I don't suppose it matters much, the results were the results. It's a terrible thing to hear about, certainly.
And of course it's human nature to seek a reason, to seek repsonsibility for such a senseless thing. The family most certainly is asking why...and is seeking some responsibility for this from someone.
Unfortunately, there is nothing apparent here which affixes responsibility to anyone save the person who paid the ultimate price for his indiscretion. The responsible party is dead. The case is essentially cut and dried legally. Emotionally, I'm sure it's not, but seeking legal recourse where there is none is probably as tragic as the event itself.
It is an amusement park, of course, so I expect a drawn out legal battle with no satisfaction coming at the end of it.

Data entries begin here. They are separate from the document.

/-! ### setOsc -/

@[simp] theorem setOsc_hw (s : State) (t : OscSel) (o : Osc) :
    (setOsc s t o).hw = s.hw := by cases t with | voice v => rfl | lfo l => exact setLfo_hw s l _
@[simp] theorem setOsc_ie (s : State) (t : OscSel) (o : Osc) :
    (setOsc s t o).ie = s.ie := by cases t with | voice v => rfl | lfo l => exact setLfo_ie s l _
@[simp] theorem setOsc_done (s : State) (t : OscSel) (o : Osc) :
    (setOsc s t o).done = s.done := by cases t with | voice v => rfl | lfo l => exact setLfo_done s l _
@[simp] theorem setOsc_ready (s : State) (t : OscSel) (o : Osc) :
    (setOsc s t o).ready = s.ready := by cases t with | voice v => rfl | lfo l => exact setLfo_ready s l _
@[simp] theorem setOsc_fault (s : State) (t : OscSel) (o : Osc) :
    (setOsc s t o).fault = s.fault := by cases t with | voice v => rfl | lfo l => exact setLfo_fault s l _
@[simp] theorem setOsc_faultCode (s : State) (t : OscSel) (o : Osc) :
    (setOsc s t o).faultCode = s.faultCode := by cases t with | voice v => rfl | lfo l => exact setLfo_faultCode s l _
@[simp] theorem setOsc_faultInfo (s : State) (t : OscSel) (o : Osc) :
    (setOsc s t o).faultInfo = s.faultInfo := by cases t with | voice v => rfl | lfo l => exact setLfo_faultInfo s l _
@[simp] theorem setOsc_arg0 (s : State) (t : OscSel) (o : Osc) :
    (setOsc s t o).arg0 = s.arg0 := by cases t with | voice v => rfl | lfo l => exact setLfo_arg0 s l _
@[simp] theorem setOsc_arg1 (s : State) (t : OscSel) (o : Osc) :
    (setOsc s t o).arg1 = s.arg1 := by cases t with | voice v => rfl | lfo l => exact setLfo_arg1 s l _
@[simp] theorem setOsc_arg2 (s : State) (t : OscSel) (o : Osc) :
    (setOsc s t o).arg2 = s.arg2 := by cases t with | voice v => rfl | lfo l => exact setLfo_arg2 s l _
@[simp] theorem setOsc_arg3 (s : State) (t : OscSel) (o : Osc) :
    (setOsc s t o).arg3 = s.arg3 := by cases t with | voice v => rfl | lfo l => exact setLfo_arg3 s l _
@[simp] theorem setOsc_result (s : State) (t : OscSel) (o : Osc) :
    (setOsc s t o).result = s.result := by cases t with | voice v => rfl | lfo l => exact setLfo_result s l _
@[simp] theorem setOsc_sampleRate (s : State) (t : OscSel) (o : Osc) :
    (setOsc s t o).sampleRate = s.sampleRate :=
  by cases t with | voice v => rfl | lfo l => exact setLfo_sampleRate s l _
@[simp] theorem setOsc_blockSize (s : State) (t : OscSel) (o : Osc) :
    (setOsc s t o).blockSize = s.blockSize := by cases t with | voice v => rfl | lfo l => exact setLfo_blockSize s l _
@[simp] theorem setOsc_fadeLen (s : State) (t : OscSel) (o : Osc) :
    (setOsc s t o).fadeLen = s.fadeLen := by cases t with | voice v => rfl | lfo l => exact setLfo_fadeLen s l _
@[simp] theorem setOsc_fadePos (s : State) (t : OscSel) (o : Osc) :
    (setOsc s t o).fadePos = s.fadePos := by cases t with | voice v => rfl | lfo l => exact setLfo_fadePos s l _
@[simp] theorem setOsc_cmdCount (s : State) (t : OscSel) (o : Osc) :
    (setOsc s t o).cmdCount = s.cmdCount := by cases t with | voice v => rfl | lfo l => exact setLfo_cmdCount s l _
@[simp] theorem setOsc_blockCount (s : State) (t : OscSel) (o : Osc) :
    (setOsc s t o).blockCount = s.blockCount :=
  by cases t with | voice v => rfl | lfo l => exact setLfo_blockCount s l _
@[simp] theorem setOsc_written (s : State) (t : OscSel) (o : Osc) :
    (setOsc s t o).written = s.written := by cases t with | voice v => rfl | lfo l => exact setLfo_written s l _
@[simp] theorem setOsc_ram (s : State) (t : OscSel) (o : Osc) :
    (setOsc s t o).ram = s.ram := by cases t with | voice v => rfl | lfo l => exact setLfo_ram s l _
@[simp] theorem setOsc_inFlight (s : State) (t : OscSel) (o : Osc) :
    (setOsc s t o).inFlight = s.inFlight := by cases t with | voice v => rfl | lfo l => exact setLfo_inFlight s l _
@[simp] theorem setOsc_pend (s : State) (t : OscSel) (o : Osc) :
    (setOsc s t o).pend = s.pend := by cases t with | voice v => rfl | lfo l => exact setLfo_pend s l _
@[simp] theorem setOsc_resetPin (s : State) (t : OscSel) (o : Osc) :
    (setOsc s t o).resetPin = s.resetPin := by cases t with | voice v => rfl | lfo l => exact setLfo_resetPin s l _
@[simp] theorem setOsc_inbox (s : State) (t : OscSel) (o : Osc) :
    (setOsc s t o).inbox = s.inbox := by cases t with | voice v => rfl | lfo l => exact setLfo_inbox s l _
@[simp] theorem setOsc_lastResp (s : State) (t : OscSel) (o : Osc) :
    (setOsc s t o).lastResp = s.lastResp := by cases t with | voice v => rfl | lfo l => exact setLfo_lastResp s l _
@[simp] theorem setOsc_draws (s : State) (t : OscSel) (o : Osc) :
    (setOsc s t o).draws = s.draws := by cases t with | voice v => rfl | lfo l => exact setLfo_draws s l _
@[simp] theorem setOsc_issues (s : State) (t : OscSel) (o : Osc) :
    (setOsc s t o).issues = s.issues := by cases t with | voice v => rfl | lfo l => exact setLfo_issues s l _

/-! ### oscAdvance -/

@[simp] theorem oscAdvance_hw (wf : Waveform) (t : OscSel) (fm : Option Word) (s : State) :
    (oscAdvance wf t fm s).hw = s.hw := setOsc_hw s t _
@[simp] theorem oscAdvance_ie (wf : Waveform) (t : OscSel) (fm : Option Word) (s : State) :
    (oscAdvance wf t fm s).ie = s.ie := setOsc_ie s t _
@[simp] theorem oscAdvance_done (wf : Waveform) (t : OscSel) (fm : Option Word) (s : State) :
    (oscAdvance wf t fm s).done = s.done := setOsc_done s t _
@[simp] theorem oscAdvance_ready (wf : Waveform) (t : OscSel) (fm : Option Word) (s : State) :
    (oscAdvance wf t fm s).ready = s.ready := setOsc_ready s t _
@[simp] theorem oscAdvance_fault (wf : Waveform) (t : OscSel) (fm : Option Word) (s : State) :
    (oscAdvance wf t fm s).fault = s.fault := setOsc_fault s t _
@[simp] theorem oscAdvance_faultCode (wf : Waveform) (t : OscSel) (fm : Option Word) (s : State) :
    (oscAdvance wf t fm s).faultCode = s.faultCode := setOsc_faultCode s t _
@[simp] theorem oscAdvance_faultInfo (wf : Waveform) (t : OscSel) (fm : Option Word) (s : State) :
    (oscAdvance wf t fm s).faultInfo = s.faultInfo := setOsc_faultInfo s t _
@[simp] theorem oscAdvance_arg0 (wf : Waveform) (t : OscSel) (fm : Option Word) (s : State) :
    (oscAdvance wf t fm s).arg0 = s.arg0 := setOsc_arg0 s t _
@[simp] theorem oscAdvance_arg1 (wf : Waveform) (t : OscSel) (fm : Option Word) (s : State) :
    (oscAdvance wf t fm s).arg1 = s.arg1 := setOsc_arg1 s t _
@[simp] theorem oscAdvance_arg2 (wf : Waveform) (t : OscSel) (fm : Option Word) (s : State) :
    (oscAdvance wf t fm s).arg2 = s.arg2 := setOsc_arg2 s t _
@[simp] theorem oscAdvance_arg3 (wf : Waveform) (t : OscSel) (fm : Option Word) (s : State) :
    (oscAdvance wf t fm s).arg3 = s.arg3 := setOsc_arg3 s t _
@[simp] theorem oscAdvance_result (wf : Waveform) (t : OscSel) (fm : Option Word) (s : State) :
    (oscAdvance wf t fm s).result = s.result := setOsc_result s t _
@[simp] theorem oscAdvance_sampleRate (wf : Waveform) (t : OscSel) (fm : Option Word) (s : State) :
    (oscAdvance wf t fm s).sampleRate = s.sampleRate := setOsc_sampleRate s t _
@[simp] theorem oscAdvance_blockSize (wf : Waveform) (t : OscSel) (fm : Option Word) (s : State) :
    (oscAdvance wf t fm s).blockSize = s.blockSize := setOsc_blockSize s t _
@[simp] theorem oscAdvance_fadeLen (wf : Waveform) (t : OscSel) (fm : Option Word) (s : State) :
    (oscAdvance wf t fm s).fadeLen = s.fadeLen := setOsc_fadeLen s t _
@[simp] theorem oscAdvance_fadePos (wf : Waveform) (t : OscSel) (fm : Option Word) (s : State) :
    (oscAdvance wf t fm s).fadePos = s.fadePos := setOsc_fadePos s t _
@[simp] theorem oscAdvance_cmdCount (wf : Waveform) (t : OscSel) (fm : Option Word) (s : State) :
    (oscAdvance wf t fm s).cmdCount = s.cmdCount := setOsc_cmdCount s t _
@[simp] theorem oscAdvance_blockCount (wf : Waveform) (t : OscSel) (fm : Option Word) (s : State) :
    (oscAdvance wf t fm s).blockCount = s.blockCount := setOsc_blockCount s t _
@[simp] theorem oscAdvance_written (wf : Waveform) (t : OscSel) (fm : Option Word) (s : State) :
    (oscAdvance wf t fm s).written = s.written := setOsc_written s t _
@[simp] theorem oscAdvance_filters (wf : Waveform) (t : OscSel) (fm : Option Word) (s : State) :
    (oscAdvance wf t fm s).filters = (setOsc s t (advance fm (getOsc s t))).filters := rfl
@[simp] theorem oscAdvance_voices (wf : Waveform) (t : OscSel) (fm : Option Word) (s : State) :
    (oscAdvance wf t fm s).voices = (setOsc s t (advance fm (getOsc s t))).voices := rfl
@[simp] theorem oscAdvance_ram (wf : Waveform) (t : OscSel) (fm : Option Word) (s : State) :
    (oscAdvance wf t fm s).ram = s.ram := setOsc_ram s t _
@[simp] theorem oscAdvance_inFlight (wf : Waveform) (t : OscSel) (fm : Option Word) (s : State) :
    (oscAdvance wf t fm s).inFlight = s.inFlight := setOsc_inFlight s t _
@[simp] theorem oscAdvance_pend (wf : Waveform) (t : OscSel) (fm : Option Word) (s : State) :
    (oscAdvance wf t fm s).pend = s.pend := setOsc_pend s t _
@[simp] theorem oscAdvance_resetPin (wf : Waveform) (t : OscSel) (fm : Option Word) (s : State) :
    (oscAdvance wf t fm s).resetPin = s.resetPin := setOsc_resetPin s t _
@[simp] theorem oscAdvance_inbox (wf : Waveform) (t : OscSel) (fm : Option Word) (s : State) :
    (oscAdvance wf t fm s).inbox = s.inbox := setOsc_inbox s t _
@[simp] theorem oscAdvance_lastResp (wf : Waveform) (t : OscSel) (fm : Option Word) (s : State) :
    (oscAdvance wf t fm s).lastResp = s.lastResp := setOsc_lastResp s t _
@[simp] theorem oscAdvance_draws (wf : Waveform) (t : OscSel) (fm : Option Word) (s : State) :
    (oscAdvance wf t fm s).draws = s.draws + drawsOf wf := rfl
@[simp] theorem oscAdvance_issues (wf : Waveform) (t : OscSel) (fm : Option Word) (s : State) :
    (oscAdvance wf t fm s).issues = s.issues := setOsc_issues s t _
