theorem quadSub_delta_of_isNaN (g X Y E : Quad) {det : Word} (h : isNaN det = true) :
    quadSub g (delta det X Y E) = quadNaN := by
  have hdelta : delta det X Y E = quadNaN := by simp only [delta, delta1, fdiv_of_isNaN (.inr h), quadNaN]
  simp only [hdelta, quadSub, quadNaN, fsub_of_isNaN (.inr isNaN_qNaN)]

theorem quadSub_quadNaN (g : Quad) : quadSub quadNaN g = quadNaN := by
  simp only [quadSub, quadNaN, fsub_of_isNaN (.inl isNaN_qNaN)]

/-- Updates with a NaN determinant never meet the test: they go on to the cap and leave NaNs (R152, R160). -/
theorem newtonLoop_of_isNaN {F : Prims} {c : StepConsts} (h : ∀ g, isNaN (newtonUpdate F c g).2 = true) (eps : Word)
    (n : Nat) (g : Quad) (k : Nat) (dz : Bool) :
    newtonLoop F c eps (n + 1) g k dz = { g := quadNaN, k := k + (n + 1), conv := false, detzero := dz } := by
  have hup : ∀ g, (newtonUpdate F c g).1 = quadNaN := fun g => quadSub_delta_of_isNaN g _ _ _ (h g)
  have hnorm : isNaN (l1Norm quadNaN) = true := by decide
  have hzero : ∀ g, isZero (newtonUpdate F c g).2 = false := fun g => Bool.eq_false_iff.2 fun hz => by
    simpa [isNaN_of_isFinite (isFinite_of_isZero hz)] using h g
  induction n generalizing g k with
  | zero => simp only [newtonLoop, hup, quadSub_quadNaN, (comparisons_of_isNaN (.inl hnorm)).2.1, hzero, Bool.or_false,
      Bool.false_eq_true, if_false, Nat.zero_add]
  | succ n ih =>
    rw [newtonLoop, hup, quadSub_quadNaN, (comparisons_of_isNaN (.inl hnorm)).2.1, if_neg Bool.false_ne_true, hzero,
      Bool.or_false, ih]
    simp only [NewtonEnd.mk.injEq, true_and, and_true]
    omega

/-- An update that meets the test ends the iteration (R152). -/
theorem newtonLoop_of_met {F : Prims} {c : StepConsts} {eps : Word} {n : Nat} {g : Quad} (hn : n ≠ 0)
    (h : fle (l1Norm (quadSub (newtonUpdate F c g).1 g)) eps = true) (k : Nat) (dz : Bool) :
    newtonLoop F c eps n g k dz = { g := (newtonUpdate F c g).1, k := k + 1, conv := true,
                                    detzero := dz || isZero (newtonUpdate F c g).2 } := by
  obtain ⟨n, rfl⟩ := Nat.exists_eq_succ_of_ne_zero hn
  rw [newtonLoop, if_pos h]

/-- A guess that the update leaves alone stays (R160). -/
theorem newtonLoop_of_fixed {F : Prims} {c : StepConsts} {g : Quad} (hup : (newtonUpdate F c g).1 = g)
    (hdet : isZero (newtonUpdate F c g).2 = false) (eps : Word) (n k : Nat) (dz : Bool) :
    (newtonLoop F c eps n g k dz).g = g ∧ (newtonLoop F c eps n g k dz).detzero = dz := by
  induction n generalizing k with
  | zero => exact ⟨rfl, rfl⟩
  | succ n ih =>
    rw [newtonLoop, hup, hdet, Bool.or_false]
    split
    · exact ⟨rfl, rfl⟩
    · exact ih (k + 1)

/-! ### When an update is NaN -/

theorem isNaN_fadd {x y : Word} (h : isNaN x = true ∨ isNaN y = true) : isNaN (fadd x y) = true := by
  rw [fadd_of_isNaN h]; exact isNaN_qNaN

theorem isNaN_fsub {x y : Word} (h : isNaN x = true ∨ isNaN y = true) : isNaN (fsub x y) = true := by
  rw [fsub_of_isNaN h]; exact isNaN_qNaN

theorem isNaN_fmul {x y : Word} (h : isNaN x = true ∨ isNaN y = true) : isNaN (fmul x y) = true := by
  rw [fmul_of_isNaN h]; exact isNaN_qNaN

theorem isNaN_prod4_of_first {a b c d : Word} (h : isNaN a = true) : isNaN (prod4 a b c d) = true :=
  isNaN_fmul (.inl (isNaN_fmul (.inl (isNaN_fmul (.inl h)))))
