-- ==== Sys2Proof/Machine/Varint.lean ====
section
/-! DEFINITION. The varint primitives (41_varint.md): ULEB128 and zigzag, encode and decode. -/

namespace Sys2Proof.Machine

/-- `ML = ceil(N / 7)`, the most bytes a varint of an `N`-bit field has (R96, R116). -/
def varintMaxLen (n : Nat) : Nat := (n + 6) / 7

/-- The loop of R110: while `v ≥ 0x80` a byte with the low seven bits and the continuation bit, then the last
byte. The first argument bounds the turns; `ceil(N / 7)` of them end every `N`-bit value (R112). -/
def uvarintGroups : Nat → Nat → List Byte
  | 0, v => [BitVec.ofNat 8 v]
  | k + 1, v =>
    if 0x80 ≤ v then BitVec.ofNat 8 (v % 0x80 + 0x80) :: uvarintGroups k (v / 0x80)
    else [BitVec.ofNat 8 v]

/-- `UVARINT_ENC(N, v)` (R110). -/
def uvarintEnc (n : Nat) (v : BitVec n) : List Byte := uvarintGroups (varintMaxLen n) v.toNat

/-- `zz_W(v) = (v << 1) ^ (v >>s (W − 1))` (R113). -/
def zigzag {w : Nat} (v : BitVec w) : BitVec w := (v <<< 1) ^^^ (v.sshiftRight (w - 1))

/-- `ZZVARINT_ENC(W, v)` (R115). -/
def zzvarintEnc (w : Nat) (v : BitVec w) : List Byte := uvarintEnc w (zigzag v)

/-- `unzz_W(u) = (u >>u 1) ^ (0 −W (u & 1))` (R117). -/
def unzigzag {w : Nat} (u : BitVec w) : BitVec w := (u >>> 1) ^^^ (0 - (u &&& 1))

/-- The errors of DECODE (R240). -/
inductive DecFault
  | truncated
  | varintOverflow
  | badHeader
  | countMismatch
  | badWidth
  deriving DecidableEq, Repr

/-- The result code of a decode error (R261). -/
def DecFault.code : DecFault → ResultCode
  | .truncated => .decTruncated
  | .varintOverflow => .decVarintOverflow
  | .badHeader => .decBadHeader
  | .countMismatch => .decCountMismatch
  | .badWidth => .decBadWidth

/-- The loop of R116 over the span `rd` of `len` bytes: `i` the group number, `c` the cursor, `v` the value so far;
the first argument is how many groups may still be read, `ML − i`. -/
def uvarintLoop (rd : Nat → Byte) (len n : Nat) : Nat → Nat → Nat → Nat → Except DecFault (BitVec n × Nat)
  | 0, _, _, _ => .error .varintOverflow
  | k + 1, i, c, v =>
    if len ≤ c then .error .truncated
    else
      let b := rd c
      let g := (b.extractLsb' 0 7).toNat
      if k = 0 ∧ b.getLsbD 7 then .error .varintOverflow
      else if k = 0 ∧ g >>> (n - 7 * i) ≠ 0 then .error .varintOverflow
      else
        let v' := v ||| (g <<< (7 * i))
        if b.getLsbD 7 then uvarintLoop rd len n k (i + 1) (c + 1) v'
        else .ok (BitVec.ofNat n v', c + 1)

/-- `UVARINT_DEC(N, c)` (R116). -/
def uvarintDec (rd : Nat → Byte) (len n c : Nat) : Except DecFault (BitVec n × Nat) :=
  uvarintLoop rd len n (varintMaxLen n) 0 c 0

/-- `ZZVARINT_DEC(W, c)` (R118). -/
def zzvarintDec (rd : Nat → Byte) (len w c : Nat) : Except DecFault (BitVec w × Nat) :=
  match uvarintDec rd len w c with
  | .error e => .error e
  | .ok (u, c') => .ok (unzigzag u, c')

end Sys2Proof.Machine
end

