section
/-! SUPPORT. Which registers each command leaves alone (R9, R33, R34, R37, R41, R62), and from that which commands may
write which registers, over every step. -/

namespace Sys2Proof.Machine

/-! ## The frame of each command -/

/-- What INIT leaves alone (R190): the parameter, RB, MBW, the decoder's registers and the memories. -/
theorem execInit_frame {width : ValueWidth} {total : Word} {s t : State} (h : execInit width total s = .next t) :
    t.config = s.config ∧ t.rb = s.rb ∧ t.mbw = s.mbw ∧ t.decConsumed = s.decConsumed ∧
    t.decProduced = s.decProduced ∧ t.dest = s.dest ∧ t.inSpan = s.inSpan ∧ t.out = s.out ∧ t.port = s.port := by
  cases h
  simp

/-- What ADD leaves alone, whether it is rejected, overflows the sink or succeeds (R193, R197). -/
theorem execAdd_frame {nslots : BitVec 8} {slots : List Slot} {s t : State} (h : execAdd nslots slots s = .next t) :
    t.config = s.config ∧ t.encW = s.encW ∧ t.totalValues = s.totalValues ∧ t.decConsumed = s.decConsumed ∧
    t.decProduced = s.decProduced ∧ t.inSpan = s.inSpan ∧ t.out = s.out ∧ t.port = s.port := by
  rcases execAdd_cases nslots slots s with ⟨-, he⟩ | ⟨-, -, he⟩ | ⟨-, -, -, he⟩ | ⟨-, -, -, he⟩ <;>
    rw [he] at h <;> cases h
  case inr.inr.inr =>
    have hwork := s.addWork_frame (chunkValues s.encW nslots slots)
    rcases s.commit_cases (s.addWork (chunkValues s.encW nslots slots)).1
      (s.addWork (chunkValues s.encW nslots slots)).2 (fun t => t.setResult .ok) with ⟨-, hc⟩ | ⟨-, hc⟩ <;>
      rw [hc] <;> simp [hwork]
  all_goals simp

/-- What FINISH leaves alone, whether it is rejected, overflows the sink or succeeds (R197, R200). -/
theorem execFinish_frame {s t : State} (h : execFinish s = .next t) :
    t.config = s.config ∧ t.encW = s.encW ∧ t.totalValues = s.totalValues ∧ t.rb = s.rb ∧
    t.decConsumed = s.decConsumed ∧ t.decProduced = s.decProduced ∧ t.inSpan = s.inSpan ∧ t.out = s.out ∧
    t.port = s.port := by
  rcases execFinish_cases s with ⟨-, he⟩ | ⟨-, -, he⟩ | ⟨-, -, -, -, he⟩ | ⟨-, -, -, he⟩ <;> rw [he] at h <;> cases h
  case inr.inr.inr =>
    have hwork := s.finishWork_frame
    rcases s.commit_cases s.finishWork.1 s.finishWork.2 (fun t => t.closeSession.setResult .ok) with
      ⟨-, hc⟩ | ⟨-, hc⟩ <;> rw [hc] <;> simp [hwork]
  all_goals simp

/-- What DECODE leaves alone, whether it fails or reaches the end: every encoder register and DEST (R41, R245). -/
theorem execDecode_frame {width : ValueWidth} {total len : Word} {s t : State}
    (h : execDecode width total len s = .next t) :
    t.config = s.config ∧ t.encState = s.encState ∧ t.encW = s.encW ∧ t.totalValues = s.totalValues ∧
    t.logicalIndex = s.logicalIndex ∧ t.pendingCount = s.pendingCount ∧ t.rb = s.rb ∧ t.mbw = s.mbw ∧
    t.outputCursor = s.outputCursor ∧ t.dest = s.dest ∧ t.inSpan = s.inSpan ∧ t.port = s.port := by
  rcases execDecode_cases width total len s with ⟨r, -, he⟩ | ⟨e, -, -, he⟩ | ⟨c, vs, -, -, he⟩ <;>
    rw [he] at h <;> cases h <;> simp

/-! ## The writers of the registers -/

/-- Which instructions may write which registers: by the frame of each command. -/
theorem exec_registerWriters {i : Instr} {s t : State} (h : exec i s = .next t) :
    t.config = s.config ∧
    ((∀ w total, i ≠ .init w total) → t.encW = s.encW ∧ t.totalValues = s.totalValues) ∧
    ((∀ w total len, i ≠ .decode w total len) →
      t.decConsumed = s.decConsumed ∧ t.decProduced = s.decProduced ∧ t.out = s.out) ∧
    ((∀ n slots, i ≠ .add n slots) → t.rb = s.rb) := by
  cases i with
  | init width total =>
    obtain ⟨hcfg, hrb, -, hcon, hprod, -, -, hout, -⟩ := execInit_frame h
    exact ⟨hcfg, fun hno => absurd rfl (hno width total), fun _ => ⟨hcon, hprod, hout⟩, fun _ => hrb⟩
  | add nslots slots =>
    obtain ⟨hcfg, hw, htot, hcon, hprod, -, hout, -⟩ := execAdd_frame h
    exact ⟨hcfg, fun _ => ⟨hw, htot⟩, fun _ => ⟨hcon, hprod, hout⟩, fun hno => absurd rfl (hno nslots slots)⟩
  | finish =>
    obtain ⟨hcfg, hw, htot, hrb, hcon, hprod, -, hout, -⟩ := execFinish_frame h
    exact ⟨hcfg, fun _ => ⟨hw, htot⟩, fun _ => ⟨hcon, hprod, hout⟩, fun _ => hrb⟩
  | decode width total len =>
    obtain ⟨hcfg, -, hw, htot, -, -, hrb, -⟩ := execDecode_frame h
    exact ⟨hcfg, fun _ => ⟨hw, htot⟩, fun hno => absurd rfl (hno width total len), fun _ => hrb⟩

/-- Settles O54: a command that decodes writes only its own registers, by `exec_registerWriters`; every other step (an
idle one, an illegal command, the host's two actions) writes none of them. -/
theorem registersWrittenByTheirCommands : Obligations.RegistersWrittenByTheirCommands := by
  intro s t h
  rcases step_cases h with
    ⟨-, rfl⟩ | ⟨c, rest, i, hport, hdec, hexec⟩ | ⟨c, rest, e, -, -, rfl⟩ | ⟨bytes, rest, -, rfl⟩ | ⟨rest, -, -, rfl⟩
  case inr.inl =>
    obtain ⟨hcfg, hinit, hdecode, hadd⟩ := exec_registerWriters hexec
    exact ⟨hcfg,
      fun hno => hinit fun w total hi => hno c rest w total hport (hi ▸ hdec),
      fun hno => hdecode fun w total len hi => hno c rest w total len hport (hi ▸ hdec),
      fun hno => hadd fun n slots hi => hno c rest n slots hport (hi ▸ hdec)⟩
  all_goals simp

end Sys2Proof.Machine
end

section
/-! SUPPORT. The invariant (R40, R196): it holds after reset, and every action of the host and every command keeps
it. ADD and FINISH share the facts of `State.WorkFrame`: what a command has left alone before its commit. -/

namespace Sys2Proof.Machine

/-! ## Result codes -/

/-- Every code of R261 is listed. -/
theorem ResultCode.code_mem (r : ResultCode) : r.code ∈ resultCodes := by
  cases r <;> decide

/-! ## Counts and flags as numbers -/

theorem State.hdrWritten_eq_false_iff (s : State) :
    s.hdrWritten = false ↔ s.logicalIndex = 0 ∧ s.encState ≠ .finished := by
  simp [State.hdrWritten]

theorem bitVec_toNat_eq_zero {w : Nat} {x : BitVec w} : x.toNat = 0 ↔ x = 0 := by
  simp [← BitVec.toNat_inj]

/-- Outside FINISHED the cursor is 0 exactly while no position is emitted (R35, R45). -/
theorem State.Inv.cursor_eq_zero_iff {s : State} (hs : s.Inv) (h : s.encState ≠ .finished) :
    s.outputCursor.toNat = 0 ↔ s.logicalIndex = 0 := by
  rw [bitVec_toNat_eq_zero, hs.header_cursor, State.hdrWritten_eq_false_iff]
  simp [h]

theorem State.sessionBits_le (s : State) : s.sessionBits ≤ 64 := by
  unfold State.sessionBits
  cases s.encW <;> decide

/-- A flush leaves MBW within its range (R38). -/
theorem State.afterFlush_mbw_le (s : State) (n : Nat) (m : Fin 4) : (s.afterFlush n).mbw[m].toNat ≤ 64 := by
  have hW := s.sessionBits_le
  have hmod := Nat.mod_lt (Config.freeMiniWidth s.freeCount m.val).toNat (Nat.zero_lt_succ s.sessionBits)
  simp only [State.afterFlush_mbw, Fin.getElem_fin, Vector.getElem_ofFn, BitVec.toNat_ofNat]
  exact (Nat.mod_le _ _).trans ((Nat.le_of_lt_succ hmod).trans hW)

/-! ## Actions and commands that commit nothing -/

theorem State.Inv.withPort {s : State} (hs : s.Inv) (actions : List HostAction) : (s.withPort actions).Inv :=
  { hs with }

theorem State.Inv.raise {s : State} (hs : s.Inv) (e : ResultCode) : (s.raise e).Inv :=
  { hs with result_code := e.code_mem }

theorem State.Inv.supplySpan {s : State} (hs : s.Inv) (bytes : List Byte) : (s.supplySpan bytes).Inv :=
  { hs with inSpan_wf := wf_supplied bytes s.freeCount }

Amusement parks have been responsible for several tragic deaths in the past...that young person whose feet were severed by a cable due to a faulty ride a while back, etc...in this case, I can see nothing pointing to Six Flags' responsibility.
It's simple in this case. Young person enters restricted area, with ample warnings posted. Young person ignores warning and enters anyway. Young person is killed instantly by the danger he ignored. Case closed.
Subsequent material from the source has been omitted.